1. What problem does this format solve?
Galaxy tools are distributed through the Galaxy Tool Shed (https://toolshed.g2.bx.psu.edu).
An administrator does not check tool code into their Galaxy server; instead they install a Tool
Shed repository at a specific changeset revision. Doing this by hand through the admin UI is
fine for one tool, but production servers install thousands of tools and need the operation to be:
- declarative — the desired tool set is a file in version control, not clicks in a UI;
- reproducible — installing the same file on a fresh server yields the same tools at the same revisions;
- idempotent — re-running skips already-installed tools.
The tool-install YAML is that declarative file.
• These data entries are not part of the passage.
-- ==== Sys2Proof/Tests/Slice0.lean ====
section
/-! SUPPORT. The model's own tests. Expected results are from spec/95_test_vectors.md (vector ids in the
names or comments) and from the encodings of 30_encoding.md R95, written out bit by bit; and a witness
for the hypotheses of each statement that has any. -/

namespace Sys2Proof.Tests

open Sys2Proof.Machine

/-! ### WellFormed smoke: an ill-formed operand for each check -/

theorem test_register_16_refused : registerInRange 16 = false := by decide
theorem test_immediate_256_refused : immediateInRange 256 = false := by decide
theorem test_address_4096_refused : addressInRange 4096 = false := by decide
theorem test_row_count_16_refused : rowCountInRange 16 = false := by decide
theorem test_wellFormed_accepts_largest : (Instr.drw 15 15 15).wellFormed = true := by decide

/-! ### Decode: one word per constructor, bit by bit from R95 -/

theorem test_decode_cls : decode 0b0000000011100000 = some .cls := by decide
theorem test_decode_ret : decode 0b0000000011101110 = some .ret := by decide
theorem test_decode_jp : decode 0b0001_0100_0000_0001 = some (.jp 0x401) := by decide
theorem test_decode_call : decode 0b0010_0011_0100_0101 = some (.call 0x345) := by decide
theorem test_decode_seVB : decode 0b0011_0001_0100_0010 = some (.seVB 1 0x42) := by decide
theorem test_decode_sneVB : decode 0b0100_0001_0100_0010 = some (.sneVB 1 0x42) := by decide
theorem test_decode_seVV : decode 0b0101_0001_0010_0000 = some (.seVV 1 2) := by decide
theorem test_decode_ldVB : decode 0b0110_1111_0100_0010 = some (.ldVB 15 0x42) := by decide
theorem test_decode_addVB : decode 0b0111_0010_0000_0001 = some (.addVB 2 0x01) := by decide
theorem test_decode_ldVV : decode 0b1000_0011_0100_0000 = some (.ldVV 3 4) := by decide
theorem test_decode_orVV : decode 0b1000_0011_0100_0001 = some (.orVV 3 4) := by decide
theorem test_decode_andVV : decode 0b1000_0011_0100_0010 = some (.andVV 3 4) := by decide
theorem test_decode_xorVV : decode 0b1000_0011_0100_0011 = some (.xorVV 3 4) := by decide
theorem test_decode_addVV : decode 0b1000_0001_0010_0100 = some (.addVV 1 2) := by decide
theorem test_decode_sub : decode 0b1000_0001_0010_0101 = some (.sub 1 2) := by decide
theorem test_decode_shr : decode 0b1000_0001_0010_0110 = some (.shr 1 2) := by decide
theorem test_decode_subn : decode 0b1000_0001_0010_0111 = some (.subn 1 2) := by decide
theorem test_decode_shl : decode 0b1000_0001_0010_1110 = some (.shl 1 2) := by decide
theorem test_decode_sneVV : decode 0b1001_0001_0010_0000 = some (.sneVV 1 2) := by decide
theorem test_decode_ldI : decode 0b1010_0001_0010_0011 = some (.ldI 0x123) := by decide
theorem test_decode_jpV0 : decode 0b1011_0011_0000_0001 = some (.jpV0 0x301) := by decide
theorem test_decode_rnd : decode 0b1100_0001_0000_1111 = some (.rnd 1 0x0F) := by decide
theorem test_decode_drw : decode 0b1101_0001_0010_0101 = some (.drw 1 2 5) := by decide
theorem test_decode_skp : decode 0b1110_0001_1001_1110 = some (.skp 1) := by decide
theorem test_decode_sknp : decode 0b1110_0001_1010_0001 = some (.sknp 1) := by decide
theorem test_decode_ldVDT : decode 0b1111_0001_0000_0111 = some (.ldVDT 1) := by decide
theorem test_decode_ldVK : decode 0b1111_0011_0000_1010 = some (.ldVK 3) := by decide
theorem test_decode_ldDTV : decode 0b1111_0001_0001_0101 = some (.ldDTV 1) := by decide
theorem test_decode_ldSTV : decode 0b1111_0001_0001_1000 = some (.ldSTV 1) := by decide
theorem test_decode_addIV : decode 0b1111_0001_0001_1110 = some (.addIV 1) := by decide
theorem test_decode_ldFV : decode 0b1111_0001_0010_1001 = some (.ldFV 1) := by decide
theorem test_decode_ldBV : decode 0b1111_0001_0011_0011 = some (.ldBV 1) := by decide
theorem test_decode_ldMemV : decode 0b1111_0010_0101_0101 = some (.ldMemV 2) := by decide
theorem test_decode_ldVMem : decode 0b1111_0010_0110_0101 = some (.ldVMem 2) := by decide
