-- ==== Sys2Proof/Word.lean ====
section
/-!
DEFINITION. The word types of the Dorban 716 and the plainest facts of its numbering.
A sample and a bus word are bits to the manual; every count, index and gain is a plain number.
-/

namespace Sys2Proof

/-- A 24-bit signed sample (00_scope, "Samples and gain"): the type itself keeps the sample range. -/
abbrev Sample := BitVec 24

/-- A 32-bit word: a service word of a trunk frame (R194) or a word of a link block or site report (R202). -/
abbrev Word32 := BitVec 32

/-- The tag of a service message: 8 bits of the header (R200). -/
abbrev Tag := BitVec 8

/-- A deck number as messages give it: 0 to 3 are P0 to P3, 4 is A and 5 is F (chapter 4, section 4.1). -/
abbrev DeckId := Fin 6

/-- A caller line number, L0 to L5 (R95). -/
abbrev LineId := Fin 6

/-- A cart number (R41). -/
abbrev CartId := Fin 256

/-- An alert record number, which is also the number of its slot (R143). -/
abbrev RecordId := Fin 16

/-- A recorder number (R48). -/
abbrev RecorderId := Fin 4

/-- A route index (R17). -/
abbrev RouteId := Fin 48

end Sys2Proof
end

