-- ==== Sys2Proof/Config.lean ====
section
/-!
DEFINITION. What an implementation of the Dorban 716 fixes and what its manual leaves free.
-/

namespace Sys2Proof

/-- The sample store holds 268,435,456 words of 24 bits (R37). -/
def Config.storeWords : Nat := 268435456

/-- A page is 65,536 words (R37). -/
def Config.pageWords : Nat := 65536

/-- The store has 4,096 pages (R37). -/
def Config.storePages : Nat := 4096

/-- FREE VALUE (R37: the contents of every word are undefined at power-on, and a read of a word not
written since gives some sample in the 24-bit range). The first argument counts the power-ons, the
second is the word's address. It has no body, so nothing can be proved of the sample it stands for.
DESIGN CHOICE, notes/assumptions/1.md: safe. -/
opaque Config.unwrittenSample (powerOns address : Nat) : Sample

end Sys2Proof
end

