-- ==== Sys2Proof/Machine/Operands.lean ====
section
/-!
DEFINITION. Operand forms: the codes of kinds, enumerations and special values (R201), read from a
message's numbers and written into a message's data words. A reader of a code answers `none` outside
its values; the owner then refuses with RANGE.
-/

namespace Sys2Proof

/-! ### Kinds, senders and ports -/

/-- The kind codes (R201). -/
def RequestKind.code : RequestKind → Nat
  | .statusRead => 0x01 | .timeSet => 0x02 | .restart => 0x03
  | .routeSet => 0x10 | .routeGain => 0x11 | .routeClear => 0x12 | .routeRead => 0x13
  | .duckSet => 0x14 | .outmapSet => 0x15
  | .regionSet => 0x20 | .cartDefine => 0x21 | .cartDelete => 0x22 | .cartMarks => 0x23
  | .cartRecord => 0x24 | .cartRecordStop => 0x25 | .cartRead => 0x26
  | .deckStart => 0x30 | .deckFade => 0x31 | .deckCut => 0x32 | .deckPause => 0x33
  | .deckResume => 0x34 | .deckRead => 0x35
  | .orderAppend => 0x38 | .orderInsert => 0x39 | .orderRemove => 0x3A | .orderClear => 0x3B
  | .orderNext => 0x3C | .orderHold => 0x3D | .orderRun => 0x3E | .orderRead => 0x3F
  | .callAnswer => 0x40 | .callReady => 0x41 | .callTake => 0x42 | .callPark => 0x43
  | .callDrop => 0x44 | .callSetup => 0x45 | .lineRead => 0x46
  | .lineRing => 0x48 | .lineConnected => 0x49 | .lineHangup => 0x4A
  | .delaySetup => 0x50 | .delayStart => 0x51 | .delayExit => 0x52 | .delayDump => 0x53
  | .delayRead => 0x54
  | .alertNotice => 0x60 | .alertAudioEnd => 0x61 | .alertCancel => 0x62
  | .alertConfirm => 0x68 | .alertDecline => 0x69 | .alertAbort => 0x6A | .alertForget => 0x6B
  | .alertRead => 0x6C | .filterSet => 0x6D | .filterClear => 0x6E
  | .airSetup => 0x70 | .monitorSet => 0x71 | .monitorClear => 0x72 | .monitorRead => 0x73
  | .linkSetup => 0x78 | .linkSelect => 0x79 | .linkRead => 0x7A

/-- The sender that may send a kind (R196, check 4). -/
def RequestKind.sender : RequestKind → Party
  | .alertNotice | .alertAudioEnd | .alertCancel => .alertRx
  | .lineRing | .lineConnected | .lineHangup => .phone
  | _ => .console

/-- The class or recipient code of a party (R194, R200). -/
def Party.code : Party → Nat
  | .console => 1
  | .alertRx => 2
  | .phone => 3

def Port.code : Port → Nat
  | .a => 0 | .b => 1

end Sys2Proof

namespace Sys2Proof.Machine

/-! ### Numbers to indexes -/

/-- The index `k` of a collection of `n`, if there is one. -/
def index? (n k : Nat) : Option (Fin n) := if h : k < n then some ⟨k, h⟩ else none

/-- A flag or on/off field: 0 clear or off, 1 set or on (R201). -/
def flag? : Nat → Option Bool
  | 0 => some false
  | 1 => some true
  | _ => none

/-- A field that must lie from `lo` to `hi`. -/
def inRange? (lo hi k : Nat) : Option Nat := if lo ≤ k ∧ k ≤ hi then some k else none

/-- An optional operand: absent passes as absent, present must be read by `f`. -/
def optional? {α : Type} (f : Nat → Option α) : Option Nat → Option (Option α)
  | none => some none
  | some k => (f k).map some

/-- A value limited to `lo` to `hi` (00_scope, "Values, ranges and clamping"). -/
def clamp (lo hi k : Nat) : Nat := if k < lo then lo else if hi < k then hi else k

/-- A route's source from its kind and number (R17, R29, R201). -/
def routeSource? (kind number : Nat) : Option RouteSource :=
  match kind with
  | 0 => (index? 16 number).map .lane
  | 1 => (index? 8 number).map .pair
  | 2 => (index? 4 number).map .deck
  | 3 => (index? 6 number).map .line
  | _ => none

def bus? : Nat → Option Bus
  | 0 => some .pgm
  | 1 => some .cue
  | 2 => some .scr
  | _ => none

/-- A recorder's source from its kind and number (R50, R201). -/
def recordSource? (kind number : Nat) : Option RecordSource :=
  match kind with
  | 0 => (index? 16 number).map .lane
  | 1 => (index? 8 number).map .pair
  | _ => none

/-- The out-map signals by code (R201). -/
def signal? : Nat → Option Signal
  | 0 => some .airL
  | 1 => some .airR
  | 2 => some .pgmL
  | 3 => some .pgmR
  | 4 => some .dlyL
  | 5 => some .dlyR
  | 6 => some .cueL
  | 7 => some .cueR
  | 8 => some .scr
  | 15 => some .holdFeed
  | 16 => some .silence
  | k + 9 => (index? 6 k).map .lineReturn

def form? : Nat → Option Form
  | 0 => some .mono
  | 1 => some .stereo
  | _ => none

def cartClass? : Nat → Option CartClass
  | 0 => some .program
  | 1 => some .service
  | _ => none

def startMode? : Nat → Option StartMode
  | 0 => some .manual
  | 1 => some .segue
  | 2 => some .timed
  | _ => none

/-- An in-lane: 0 to 15, or none by the special code (R108, R201). -/
def inLane? (k : Nat) : Option (Option (Fin 16)) :=
  if k = noneCode then some none else (index? 16 k).map some

/-- A fallback cart: 0 to 255, or none by the special code (R167, R201). -/
def cartOrNone? (k : Nat) : Option (Option CartId) :=
  if k = noneCode then some none else (index? 256 k).map some

def alertAction? : Nat → Option AlertAction
  | 0 => some .auto
  | 1 => some .confirm
  | 2 => some .log
  | 3 => some .ignore
  | _ => none

def expiryAction? : Nat → Option ExpiryAction
  | 0 => some .air
  | 1 => some .drop
  | _ => none

/-- A filter's event class: 0 to 63, or ANY by the special code (R140, R201). -/
def eventClass? (k : Nat) : Option (Option Nat) :=
  if k = noneCode then some none else (inRange? 0 63 k).map some

def monitorMode? : Nat → Option MonitorMode
  | 0 => some .latched
  | 1 => some .auto
  | 2 => some .report
  | 3 => some .off
  | _ => none

def scope? : Nat → Option Scope
  | 0 => some .line
  | 1 => some .all
  | _ => none

def port? : Nat → Option Port
  | 0 => some .a
  | 1 => some .b
  | _ => none

/-- A block length: 48, 96 or 192 frames (R189). -/
def blockLength? (k : Nat) : Option Nat := if k = 48 ∨ k = 96 ∨ k = 192 then some k else none

/-! ### Kinds and senders by code -/

/-- Every request kind, in the order of the codes. -/
def requestKinds : List RequestKind :=
  [.statusRead, .timeSet, .restart, .routeSet, .routeGain, .routeClear, .routeRead, .duckSet,
   .outmapSet, .regionSet, .cartDefine, .cartDelete, .cartMarks, .cartRecord, .cartRecordStop,
   .cartRead, .deckStart, .deckFade, .deckCut, .deckPause, .deckResume, .deckRead, .orderAppend,
   .orderInsert, .orderRemove, .orderClear, .orderNext, .orderHold, .orderRun, .orderRead,
   .callAnswer, .callReady, .callTake, .callPark, .callDrop, .callSetup, .lineRead, .lineRing,
   .lineConnected, .lineHangup, .delaySetup, .delayStart, .delayExit, .delayDump, .delayRead,
   .alertNotice, .alertAudioEnd, .alertCancel, .alertConfirm, .alertDecline, .alertAbort,
   .alertForget, .alertRead, .filterSet, .filterClear, .airSetup, .monitorSet, .monitorClear,
   .monitorRead, .linkSetup, .linkSelect, .linkRead]

/-- The request kind with a code; `none` for a code that is no request kind (R196, check 3). -/
def requestKind? (code : Nat) : Option RequestKind := requestKinds.find? (fun k => k.code == code)

/-- The sender of an inbound class; `none` for 0, 4, 5 and 6, and for the part's own 7 (R194). -/
def party? : Nat → Option Party
  | 1 => some .console
  | 2 => some .alertRx
  | 3 => some .phone
  | _ => none

/-! ### Values to codes -/

/-- A value of the wide or long form (R201): the quotient by 2^30, then the remainder. -/
def wide (v : Nat) : List Nat := [v / 1073741824, v % 1073741824]

/-- A signed value in the one-word form (R201): a sign word, then the magnitude. -/
def signed (v : Int) : List Nat := [if v < 0 then 1 else 0, v.natAbs]

/-- A signed value in the long form (R201). -/
def signedLong (v : Int) : List Nat := (if v < 0 then 1 else 0) :: wide v.natAbs

/-- An absent value is the special code (R201). -/
def orNone : Option Nat → Nat
  | none => noneCode
  | some v => v

/-- An absent value in the wide form is the special code in both words (notes/assumptions/8.md). -/
def wideOrNone : Option Nat → List Nat
  | none => [noneCode, noneCode]
  | some v => wide v

def Bool.code : Bool → Nat
  | false => 0
  | true => 1

def Status.code : Status → Nat
  | .done => 0 | .badForm => 1 | .badCheck => 2 | .unknown => 3 | .denied => 4 | .range => 5
  | .state => 6 | .busy => 7 | .full => 8 | .absent => 9 | .notSafe => 10 | .alertOnAir => 11
  | .noTime => 12

/-- The lock state's codes in STATUS_READ. No rule lists the four states as a field's values: that they are numbered in
the order of section 1.2, NO_SIGNAL first, and not of R1's table, LOCKED first, is the model's choice
(notes/assumptions/8.md). -/
def LockState.code : LockState → Nat
  | .noSignal => 0 | .acquiring => 1 | .settling => 2 | .locked => 3

def ClockSource.code : ClockSource → Nat
  | .trunk => 0 | .crystal => 1

/-- The source field of a route in ROUTE_READ: that it takes two words, the kind and the number that ROUTE_SET has for
it, is the model's choice, since R201 gives that form for the operands alone (notes/assumptions/8.md). -/
def RouteSource.codes : RouteSource → List Nat
  | .lane x => [0, x]
  | .pair k => [1, k]
  | .deck n => [2, n]
  | .line k => [3, k]

def Bus.code : Bus → Nat
  | .pgm => 0 | .cue => 1 | .scr => 2

def Form.code : Form → Nat
  | .mono => 0 | .stereo => 1

def CartClass.code : CartClass → Nat
  | .program => 0 | .service => 1

def CartState.code : CartState → Nat
  | .empty => 0 | .defined => 1 | .recording => 2 | .ready => 3

def DeckState.code : DeckState → Nat
  | .empty => 0 | .loading => 1 | .cued => 2 | .playing => 3 | .fading => 4 | .paused => 5 | .done => 6

/-- A deck's source: the cart number, 256 plus the slot number, or none (notes/assumptions/8.md). -/
def DeckSource.code : DeckSource → Nat
  | .none => noneCode
  | .cart c => c
  | .slot i => 256 + i

def EndCause.code : EndCause → Nat
  | .played => 0 | .cut => 1

def PriorState.code : PriorState → Nat
  | .playing => 0 | .fading => 1

def StartMode.code : StartMode → Nat
  | .manual => 0 | .segue => 1 | .timed => 2

def EntryState.code : EntryState → Nat
  | .waiting => 0 | .assigned => 1 | .airing => 2

def LineState.code : LineState → Nat
  | .idle => 0 | .ringing => 1 | .answering => 2 | .screen => 3 | .hold => 4 | .onAir => 5

def DelayState.code : DelayState → Nat
  | .bypass => 0 | .build => 1 | .steady => 2 | .catchup => 3 | .exit => 4 | .held => 5

/-- The delay's prior state has values of its own, BUILD, STEADY, CATCHUP and EXIT, coded from 0 in that order
(R115, R201); no other state can be the prior state. -/
def DelayState.priorCode? : DelayState → Option Nat
  | .build => some 0 | .steady => some 1 | .catchup => some 2 | .exit => some 3
  | .bypass | .held => none

def AlertState.code : AlertState → Nat
  | .free => 0 | .recording => 1 | .awaiting => 2 | .queued => 3 | .airing => 4 | .aired => 5
  | .logged => 6 | .declined => 7 | .cancelled => 8 | .expired => 9 | .aborted => 10

def AlertAction.code : AlertAction → Nat
  | .auto => 0 | .confirm => 1 | .log => 2 | .ignore => 3

def ExpiryAction.code : ExpiryAction → Nat
  | .air => 0 | .drop => 1

def Part.code : Part → Nat
  | .leadIn => 0 | .slot => 1 | .leadOut => 2

def AirOwner.code : AirOwner → Nat
  | .program => 0 | .alert => 1 | .fallback => 2

def MonitorMode.code : MonitorMode → Nat
  | .latched => 0 | .auto => 1 | .report => 2 | .off => 3

def Scope.code : Scope → Nat
  | .line => 0 | .all => 1

def MonitorState.code : MonitorState → Nat
  | .clear => 0 | .warning => 1 | .fault => 2

/-- The carrier is an on/off field: 0 off, 1 on (R183, R201). -/
def Carrier.code : Carrier → Nat
  | .off => 0 | .on => 1

def SitePower.code : SitePower → Nat
  | .mains => 0 | .standby => 1

def Health.code : Health → Nat
  | .down => 0 | .proving => 1 | .up => 2 | .lagging => 3

def DoneCause.code : DoneCause → Nat
  | .stop => 0 | .full => 1

def AbandonCause.code : AbandonCause → Nat
  | .lost => 0 | .alert => 1

def RemoveCause.code : RemoveCause → Nat
  | .cart => 0 | .cut => 1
The ephemeris module docstring states its purpose directly:
“A tool to automate installation of tool repositories from a Galaxy Tool Shed into an instance of Galaxy.” —
ephemeris/shed_tools.py
The admin training tutorial frames the same point:
See Galaxy Tool Management with Ephemeris (Galaxy Training Network,
admin/tool-management).
2. The canonical schema
The authoritative human-readable reference is the sample shipped with the ansible role,
files/tool_list.yaml.sample.
Reproduced verbatim:
---
# This is a sample file to be used as a reference for populating a list of
# tools that you wish to install into Galaxy from a Tool Shed via the
# `install_tool_shed_tools.py` script.
#
# For each tool you want to install, you must provide the following keys:
# * name: this is is the name of the tool to install
# * owner: owner of the Tool Shed repository from where the tools is being
# installed
# Further, you need to provide **one** of the following two keys:
# * tool_panel_section_id: ID of the tool panel section where you want the
# tool to be installed. The section ID can be found
# in Galaxy's `shed_tool_conf.xml` config file. Note
# that the specified section must exist in this file.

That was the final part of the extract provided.